The invention relates to an anti-cancer compound as a slow release injection which contains platinum compound and / or alkyl agent, formed by slow release micro ball and solvent. The slow release micro ball comprises the anti-cancer effective components and slow release findings, selected from platinum compound of kpeitabing, peimeiquse, caplatinum, or jxitabing and / or alkyl agent, the solvent is a common solvent or a special solvent with suspending agent, while the viscosity of suspending agent is 100cp-3000cp (at 20-30Deg. C), selected from carboxymethyl cellulose, the anti-cancer effective component is phosphoinositide 3-kinase restrainer and / or the phosphoinositide 3-kinase restrainer booster selected from self-anti-cancer antibiotics and / or tetrazine drug, the slow release finding is selected from phosphate polyester as p (LAEG-EOP) or p (DAPG-EOP), or the polyester or mixture of phosphate, PLA, polyphenyl, PLGA, poly (erucic acid dimmer-sebacic acid) or poly (fumaric acid-sebacic acid), and the alkyl agent is selected from ranimustine or the like. The anti-cancer compound can be made as slow release plant agent, to inject cancer or around cancer to hold the effective drug density for more than 60 days, while it can significantly reduce the general reaction of drug and selectively strengthen the effect of non-surgery treatments as chemotherapy or the like.

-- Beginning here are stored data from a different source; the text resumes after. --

theorem fmtT_s2 (h : Hdr) (g : BitVec 4) (f : BitVec 6) (ta oa ob : BitVec 3) (s1 s2 : Opnd) (z : BitVec 6) (fmt : BitVec 4) (m : M8) : (mkWord h g f (fmtT ta oa ob s1 s2 z fmt m)).extractLsb' 26 7 = s2.bits :=
  (mkWord_body h g f (fmtT ta oa ob s1 s2 z fmt m) 26 7 (by decide)).trans
    ((app_hi (n := 39) (m := 10) (ta ++ oa ++ ob ++ s1.bits ++ s2.bits ++ z ++ fmt ++ m.rnd ++ (BitVec.ofBool m.sc) ++ m.blk) (0 : BitVec 10) 26 7 (by decide)).trans
    ((app_hi (n := 37) (m := 2) (ta ++ oa ++ ob ++ s1.bits ++ s2.bits ++ z ++ fmt ++ m.rnd ++ (BitVec.ofBool m.sc)) m.blk 16 7 (by decide)).trans
    ((app_hi (n := 36) (m := 1) (ta ++ oa ++ ob ++ s1.bits ++ s2.bits ++ z ++ fmt ++ m.rnd) (BitVec.ofBool m.sc) 14 7 (by decide)).trans
    ((app_hi (n := 33) (m := 3) (ta ++ oa ++ ob ++ s1.bits ++ s2.bits ++ z ++ fmt) m.rnd 13 7 (by decide)).trans
    ((app_hi (n := 29) (m := 4) (ta ++ oa ++ ob ++ s1.bits ++ s2.bits ++ z) fmt 10 7 (by decide)).trans
    ((app_hi (n := 23) (m := 6) (ta ++ oa ++ ob ++ s1.bits ++ s2.bits) z 6 7 (by decide)).trans
    (app_self (n := 16) (m := 7) (ta ++ oa ++ ob ++ s1.bits) s2.bits)))))))

theorem fmtT_s2_opnd (h : Hdr) (g : BitVec 4) (f : BitVec 6) (ta oa ob : BitVec 3) (s1 s2 : Opnd) (z : BitVec 6) (fmt : BitVec 4) (m : M8) : opnd (mkWord h g f (fmtT ta oa ob s1 s2 z fmt m)) 26 = s2 :=
  opnd_of _ _ _ (fmtT_s2 h g f ta oa ob s1 s2 z fmt m)

theorem fmtT_z (h : Hdr) (g : BitVec 4) (f : BitVec 6) (ta oa ob : BitVec 3) (s1 s2 : Opnd) (z : BitVec 6) (fmt : BitVec 4) (m : M8) : (mkWord h g f (fmtT ta oa ob s1 s2 z fmt m)).extractLsb' 20 6 = z :=
  (mkWord_body h g f (fmtT ta oa ob s1 s2 z fmt m) 20 6 (by decide)).trans
    ((app_hi (n := 39) (m := 10) (ta ++ oa ++ ob ++ s1.bits ++ s2.bits ++ z ++ fmt ++ m.rnd ++ (BitVec.ofBool m.sc) ++ m.blk) (0 : BitVec 10) 20 6 (by decide)).trans
    ((app_hi (n := 37) (m := 2) (ta ++ oa ++ ob ++ s1.bits ++ s2.bits ++ z ++ fmt ++ m.rnd ++ (BitVec.ofBool m.sc)) m.blk 10 6 (by decide)).trans
    ((app_hi (n := 36) (m := 1) (ta ++ oa ++ ob ++ s1.bits ++ s2.bits ++ z ++ fmt ++ m.rnd) (BitVec.ofBool m.sc) 8 6 (by decide)).trans
    ((app_hi (n := 33) (m := 3) (ta ++ oa ++ ob ++ s1.bits ++ s2.bits ++ z ++ fmt) m.rnd 7 6 (by decide)).trans
    ((app_hi (n := 29) (m := 4) (ta ++ oa ++ ob ++ s1.bits ++ s2.bits ++ z) fmt 4 6 (by decide)).trans
    (app_self (n := 23) (m := 6) (ta ++ oa ++ ob ++ s1.bits ++ s2.bits) z))))))

theorem fmtT_fmt (h : Hdr) (g : BitVec 4) (f : BitVec 6) (ta oa ob : BitVec 3) (s1 s2 : Opnd) (z : BitVec 6) (fmt : BitVec 4) (m : M8) : (mkWord h g f (fmtT ta oa ob s1 s2 z fmt m)).extractLsb' 16 4 = fmt :=
  (mkWord_body h g f (fmtT ta oa ob s1 s2 z fmt m) 16 4 (by decide)).trans
    ((app_hi (n := 39) (m := 10) (ta ++ oa ++ ob ++ s1.bits ++ s2.bits ++ z ++ fmt ++ m.rnd ++ (BitVec.ofBool m.sc) ++ m.blk) (0 : BitVec 10) 16 4 (by decide)).trans
    ((app_hi (n := 37) (m := 2) (ta ++ oa ++ ob ++ s1.bits ++ s2.bits ++ z ++ fmt ++ m.rnd ++ (BitVec.ofBool m.sc)) m.blk 6 4 (by decide)).trans
    ((app_hi (n := 36) (m := 1) (ta ++ oa ++ ob ++ s1.bits ++ s2.bits ++ z ++ fmt ++ m.rnd) (BitVec.ofBool m.sc) 4 4 (by decide)).trans
    ((app_hi (n := 33) (m := 3) (ta ++ oa ++ ob ++ s1.bits ++ s2.bits ++ z ++ fmt) m.rnd 3 4 (by decide)).trans
    (app_self (n := 29) (m := 4) (ta ++ oa ++ ob ++ s1.bits ++ s2.bits ++ z) fmt)))))

/-! ### The modifiers -/

theorem encM0_rnd (h : Hdr) (g : BitVec 4) (f : BitVec 6) (d a b : Opnd) (m : M0) :
    (mkWord h g f (fmtR d a b (encM0 m))).extractLsb' 25 3 = m.rnd := by
  have e := ext_ext (mkWord h g f (fmtR d a b (encM0 m))) 0 28 25 3 (by decide)
  rw [fmtR_m] at e
  exact (Eq.trans (by rw [Nat.zero_add] at e; exact e.symm)
    ((app_hi (n := 12) (m := 16) (m.rnd ++ (BitVec.ofBool m.u) ++ (BitVec.ofBool m.sat) ++ (0 : BitVec 7)) m.low 25 3 (by decide)).trans
    ((app_hi (n := 5) (m := 7) (m.rnd ++ (BitVec.ofBool m.u) ++ (BitVec.ofBool m.sat)) (0 : BitVec 7) 9 3 (by decide)).trans
    ((app_hi (n := 4) (m := 1) (m.rnd ++ (BitVec.ofBool m.u)) (BitVec.ofBool m.sat) 2 3 (by decide)).trans
    ((app_hi (n := 3) (m := 1) (m.rnd) (BitVec.ofBool m.u) 1 3 (by decide)).trans
    BitVec.extractLsb'_eq_self)))))

theorem encM0_u (h : Hdr) (g : BitVec 4) (f : BitVec 6) (d a b : Opnd) (m : M0) :
    (mkWord h g f (fmtR d a b (encM0 m))).extractLsb' 24 1 = (BitVec.ofBool m.u) := by
  have e := ext_ext (mkWord h g f (fmtR d a b (encM0 m))) 0 28 24 1 (by decide)
  rw [fmtR_m] at e
  exact (Eq.trans (by rw [Nat.zero_add] at e; exact e.symm)
    ((app_hi (n := 12) (m := 16) (m.rnd ++ (BitVec.ofBool m.u) ++ (BitVec.ofBool m.sat) ++ (0 : BitVec 7)) m.low 24 1 (by decide)).trans
    ((app_hi (n := 5) (m := 7) (m.rnd ++ (BitVec.ofBool m.u) ++ (BitVec.ofBool m.sat)) (0 : BitVec 7) 8 1 (by decide)).trans
    ((app_hi (n := 4) (m := 1) (m.rnd ++ (BitVec.ofBool m.u)) (BitVec.ofBool m.sat) 1 1 (by decide)).trans
    (app_self (n := 3) (m := 1) (m.rnd) (BitVec.ofBool m.u))))))

theorem encM0_u_bit (h : Hdr) (g : BitVec 4) (f : BitVec 6) (d a b : Opnd) (m : M0) : (mkWord h g f (fmtR d a b (encM0 m))).getLsbD 24 = m.u :=
  bit_ext _ _ _ (encM0_u h g f d a b m)

theorem encM0_sat (h : Hdr) (g : BitVec 4) (f : BitVec 6) (d a b : Opnd) (m : M0) :
    (mkWord h g f (fmtR d a b (encM0 m))).extractLsb' 23 1 = (BitVec.ofBool m.sat) := by
  have e := ext_ext (mkWord h g f (fmtR d a b (encM0 m))) 0 28 23 1 (by decide)
  rw [fmtR_m] at e
  exact (Eq.trans (by rw [Nat.zero_add] at e; exact e.symm)
    ((app_hi (n := 12) (m := 16) (m.rnd ++ (BitVec.ofBool m.u) ++ (BitVec.ofBool m.sat) ++ (0 : BitVec 7)) m.low 23 1 (by decide)).trans
    ((app_hi (n := 5) (m := 7) (m.rnd ++ (BitVec.ofBool m.u) ++ (BitVec.ofBool m.sat)) (0 : BitVec 7) 7 1 (by decide)).trans
    (app_self (n := 4) (m := 1) (m.rnd ++ (BitVec.ofBool m.u)) (BitVec.ofBool m.sat)))))

theorem encM0_sat_bit (h : Hdr) (g : BitVec 4) (f : BitVec 6) (d a b : Opnd) (m : M0) : (mkWord h g f (fmtR d a b (encM0 m))).getLsbD 23 = m.sat :=
  bit_ext _ _ _ (encM0_sat h g f d a b m)

theorem encM0_low (h : Hdr) (g : BitVec 4) (f : BitVec 6) (d a b : Opnd) (m : M0) :
    (mkWord h g f (fmtR d a b (encM0 m))).extractLsb' 0 16 = m.low := by
  have e := ext_ext (mkWord h g f (fmtR d a b (encM0 m))) 0 28 0 16 (by decide)
  rw [fmtR_m] at e
  exact (Eq.trans (by rw [Nat.zero_add] at e; exact e.symm)
    (app_self (n := 12) (m := 16) (m.rnd ++ (BitVec.ofBool m.u) ++ (BitVec.ofBool m.sat) ++ (0 : BitVec 7)) m.low))

theorem decM0_mkWord (h : Hdr) (g : BitVec 4) (f : BitVec 6) (d a b : Opnd) (m : M0) : decM0 (mkWord h g f (fmtR d a b (encM0 m))) = m := by
  simp only [decM0, encM0_rnd, encM0_u_bit, encM0_sat_bit, encM0_low]

theorem encM5_op (h : Hdr) (g : BitVec 4) (f : BitVec 6) (d a b : Opnd) (m : M5) :
    (mkWord h g f (fmtR d a b (encM5 m))).extractLsb' 24 4 = m.op := by
  have e := ext_ext (mkWord h g f (fmtR d a b (encM5 m))) 0 28 24 4 (by decide)
  rw [fmtR_m] at e
  exact (Eq.trans (by rw [Nat.zero_add] at e; exact e.symm)
    ((app_hi (n := 25) (m := 3) (m.op ++ (BitVec.ofBool m.c) ++ m.sco ++ (0 : BitVec 17)) m.pr 24 4 (by decide)).trans
    ((app_hi (n := 8) (m := 17) (m.op ++ (BitVec.ofBool m.c) ++ m.sco) (0 : BitVec 17) 21 4 (by decide)).trans
    ((app_hi (n := 5) (m := 3) (m.op ++ (BitVec.ofBool m.c)) m.sco 4 4 (by decide)).trans
    ((app_hi (n := 4) (m := 1) (m.op) (BitVec.ofBool m.c) 1 4 (by decide)).trans
    BitVec.extractLsb'_eq_self)))))

theorem encM5_c (h : Hdr) (g : BitVec 4) (f : BitVec 6) (d a b : Opnd) (m : M5) :
    (mkWord h g f (fmtR d a b (encM5 m))).extractLsb' 23 1 = (BitVec.ofBool m.c) := by
  have e := ext_ext (mkWord h g f (fmtR d a b (encM5 m))) 0 28 23 1 (by decide)
  rw [fmtR_m] at e
  exact (Eq.trans (by rw [Nat.zero_add] at e; exact e.symm)
    ((app_hi (n := 25) (m := 3) (m.op ++ (BitVec.ofBool m.c) ++ m.sco ++ (0 : BitVec 17)) m.pr 23 1 (by decide)).trans
    ((app_hi (n := 8) (m := 17) (m.op ++ (BitVec.ofBool m.c) ++ m.sco) (0 : BitVec 17) 20 1 (by decide)).trans
    ((app_hi (n := 5) (m := 3) (m.op ++ (BitVec.ofBool m.c)) m.sco 3 1 (by decide)).trans
    (app_self (n := 4) (m := 1) (m.op) (BitVec.ofBool m.c))))))

theorem encM5_c_bit (h : Hdr) (g : BitVec 4) (f : BitVec 6) (d a b : Opnd) (m : M5) : (mkWord h g f (fmtR d a b (encM5 m))).getLsbD 23 = m.c :=
  bit_ext _ _ _ (encM5_c h g f d a b m)

theorem encM5_sco (h : Hdr) (g : BitVec 4) (f : BitVec 6) (d a b : Opnd) (m : M5) :
    (mkWord h g f (fmtR d a b (encM5 m))).extractLsb' 20 3 = m.sco := by
  have e := ext_ext (mkWord h g f (fmtR d a b (encM5 m))) 0 28 20 3 (by decide)
  rw [fmtR_m] at e
  exact (Eq.trans (by rw [Nat.zero_add] at e; exact e.symm)
    ((app_hi (n := 25) (m := 3) (m.op ++ (BitVec.ofBool m.c) ++ m.sco ++ (0 : BitVec 17)) m.pr 20 3 (by decide)).trans
    ((app_hi (n := 8) (m := 17) (m.op ++ (BitVec.ofBool m.c) ++ m.sco) (0 : BitVec 17) 17 3 (by decide)).trans
    (app_self (n := 5) (m := 3) (m.op ++ (BitVec.ofBool m.c)) m.sco))))

theorem encM5_pr (h : Hdr) (g : BitVec 4) (f : BitVec 6) (d a b : Opnd) (m : M5) :
    (mkWord h g f (fmtR d a b (encM5 m))).extractLsb' 0 3 = m.pr := by
  have e := ext_ext (mkWord h g f (fmtR d a b (encM5 m))) 0 28 0 3 (by decide)
  rw [fmtR_m] at e
  exact (Eq.trans (by rw [Nat.zero_add] at e; exact e.symm)
    (app_self (n := 25) (m := 3) (m.op ++ (BitVec.ofBool m.c) ++ m.sco ++ (0 : BitVec 17)) m.pr))

theorem decM5_mkWord (h : Hdr) (g : BitVec 4) (f : BitVec 6) (d a b : Opnd) (m : M5) : decM5 (mkWord h g f (fmtR d a b (encM5 m))) = m := by
  simp only [decM5, encM5_op, encM5_c_bit, encM5_sco, encM5_pr]

theorem encMB_sco (h : Hdr) (g : BitVec 4) (f : BitVec 6) (d a b : Opnd) (m : MB) :
    (mkWord h g f (fmtR d a b (encMB m))).extractLsb' 25 3 = m.sco := by
  have e := ext_ext (mkWord h g f (fmtR d a b (encMB m))) 0 28 25 3 (by decide)
  rw [fmtR_m] at e
  exact (Eq.trans (by rw [Nat.zero_add] at e; exact e.symm)
    ((app_hi (n := 12) (m := 16) (m.sco ++ m.sf ++ m.df ++ (BitVec.ofBool m.mc)) (0 : BitVec 16) 25 3 (by decide)).trans
    ((app_hi (n := 11) (m := 1) (m.sco ++ m.sf ++ m.df) (BitVec.ofBool m.mc) 9 3 (by decide)).trans
    ((app_hi (n := 7) (m := 4) (m.sco ++ m.sf) m.df 8 3 (by decide)).trans
    ((app_hi (n := 3) (m := 4) (m.sco) m.sf 4 3 (by decide)).trans
    BitVec.extractLsb'_eq_self)))))

theorem encMB_sf (h : Hdr) (g : BitVec 4) (f : BitVec 6) (d a b : Opnd) (m : MB) :
    (mkWord h g f (fmtR d a b (encMB m))).extractLsb' 21 4 = m.sf := by
  have e := ext_ext (mkWord h g f (fmtR d a b (encMB m))) 0 28 21 4 (by decide)
  rw [fmtR_m] at e
  exact (Eq.trans (by rw [Nat.zero_add] at e; exact e.symm)
    ((app_hi (n := 12) (m := 16) (m.sco ++ m.sf ++ m.df ++ (BitVec.ofBool m.mc)) (0 : BitVec 16) 21 4 (by decide)).trans
    ((app_hi (n := 11) (m := 1) (m.sco ++ m.sf ++ m.df) (BitVec.ofBool m.mc) 5 4 (by decide)).trans
    ((app_hi (n := 7) (m := 4) (m.sco ++ m.sf) m.df 4 4 (by decide)).trans
    (app_self (n := 3) (m := 4) (m.sco) m.sf)))))

theorem encMB_df (h : Hdr) (g : BitVec 4) (f : BitVec 6) (d a b : Opnd) (m : MB) :
    (mkWord h g f (fmtR d a b (encMB m))).extractLsb' 17 4 = m.df := by
  have e := ext_ext (mkWord h g f (fmtR d a b (encMB m))) 0 28 17 4 (by decide)
  rw [fmtR_m] at e
  exact (Eq.trans (by rw [Nat.zero_add] at e; exact e.symm)
    ((app_hi (n := 12) (m := 16) (m.sco ++ m.sf ++ m.df ++ (BitVec.ofBool m.mc)) (0 : BitVec 16) 17 4 (by decide)).trans
    ((app_hi (n := 11) (m := 1) (m.sco ++ m.sf ++ m.df) (BitVec.ofBool m.mc) 1 4 (by decide)).trans
    (app_self (n := 7) (m := 4) (m.sco ++ m.sf) m.df))))

theorem encMB_mc (h : Hdr) (g : BitVec 4) (f : BitVec 6) (d a b : Opnd) (m : MB) :
    (mkWord h g f (fmtR d a b (encMB m))).extractLsb' 16 1 = (BitVec.ofBool m.mc) := by
  have e := ext_ext (mkWord h g f (fmtR d a b (encMB m))) 0 28 16 1 (by decide)
  rw [fmtR_m] at e
  exact (Eq.trans (by rw [Nat.zero_add] at e; exact e.symm)
    ((app_hi (n := 12) (m := 16) (m.sco ++ m.sf ++ m.df ++ (BitVec.ofBool m.mc)) (0 : BitVec 16) 16 1 (by decide)).trans
    (app_self (n := 11) (m := 1) (m.sco ++ m.sf ++ m.df) (BitVec.ofBool m.mc))))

The invention relates to a slow release injection which contains antimetabolite and / or alkyl agent, formed by slow release micro ball and solvent. The slow release micro ball comprises the anti-cancer effective components selected from platinum compound of kpeitabing, peimeiquse, caplatinum, or jxitabing and / or alkyl agent, the solvent is a common solvent or a special solvent with suspending agent, while the viscosity of suspending agent is 100cp-3000cp (at 20-30Deg. C), selected from carboxymethyl cellulose, the slow release finding is selected from phosphate polyester as p (LAEG-EOP) or p (DAPG-EOP), or the polyester or mixture of phosphate, PLA, polyphenyl, PLGA, poly (erucic acid dimmer-sebacic acid) or poly (fumaric acid-sebacic acid), and the alkyl agent is selected from ranimustine or the like. The anti-cancer compound can be made as slow release plant agent, to inject cancer or around cancer to hold the effective drug density for more than 50 days, while it can significantly reduce the general reaction of drug and selectively strengthen the effect of non-surgery treatments as chemotherapy or the like.

The present invention relates to a long term storage stable multi-dose ready-to use or ready-to dilute pharmaceutical liquid formulation comprising pemetrexed or a pharmaceutically acceptable salt thereof, an antioxidant, a preservative, a buffering agent, and a pharmaceutically acceptable fluid. The invention also relates to a process of preparing the formulation, a kit and a method of treatment of patients having lung cancer by administering the pharmaceutical formulation to a subject in need thereof.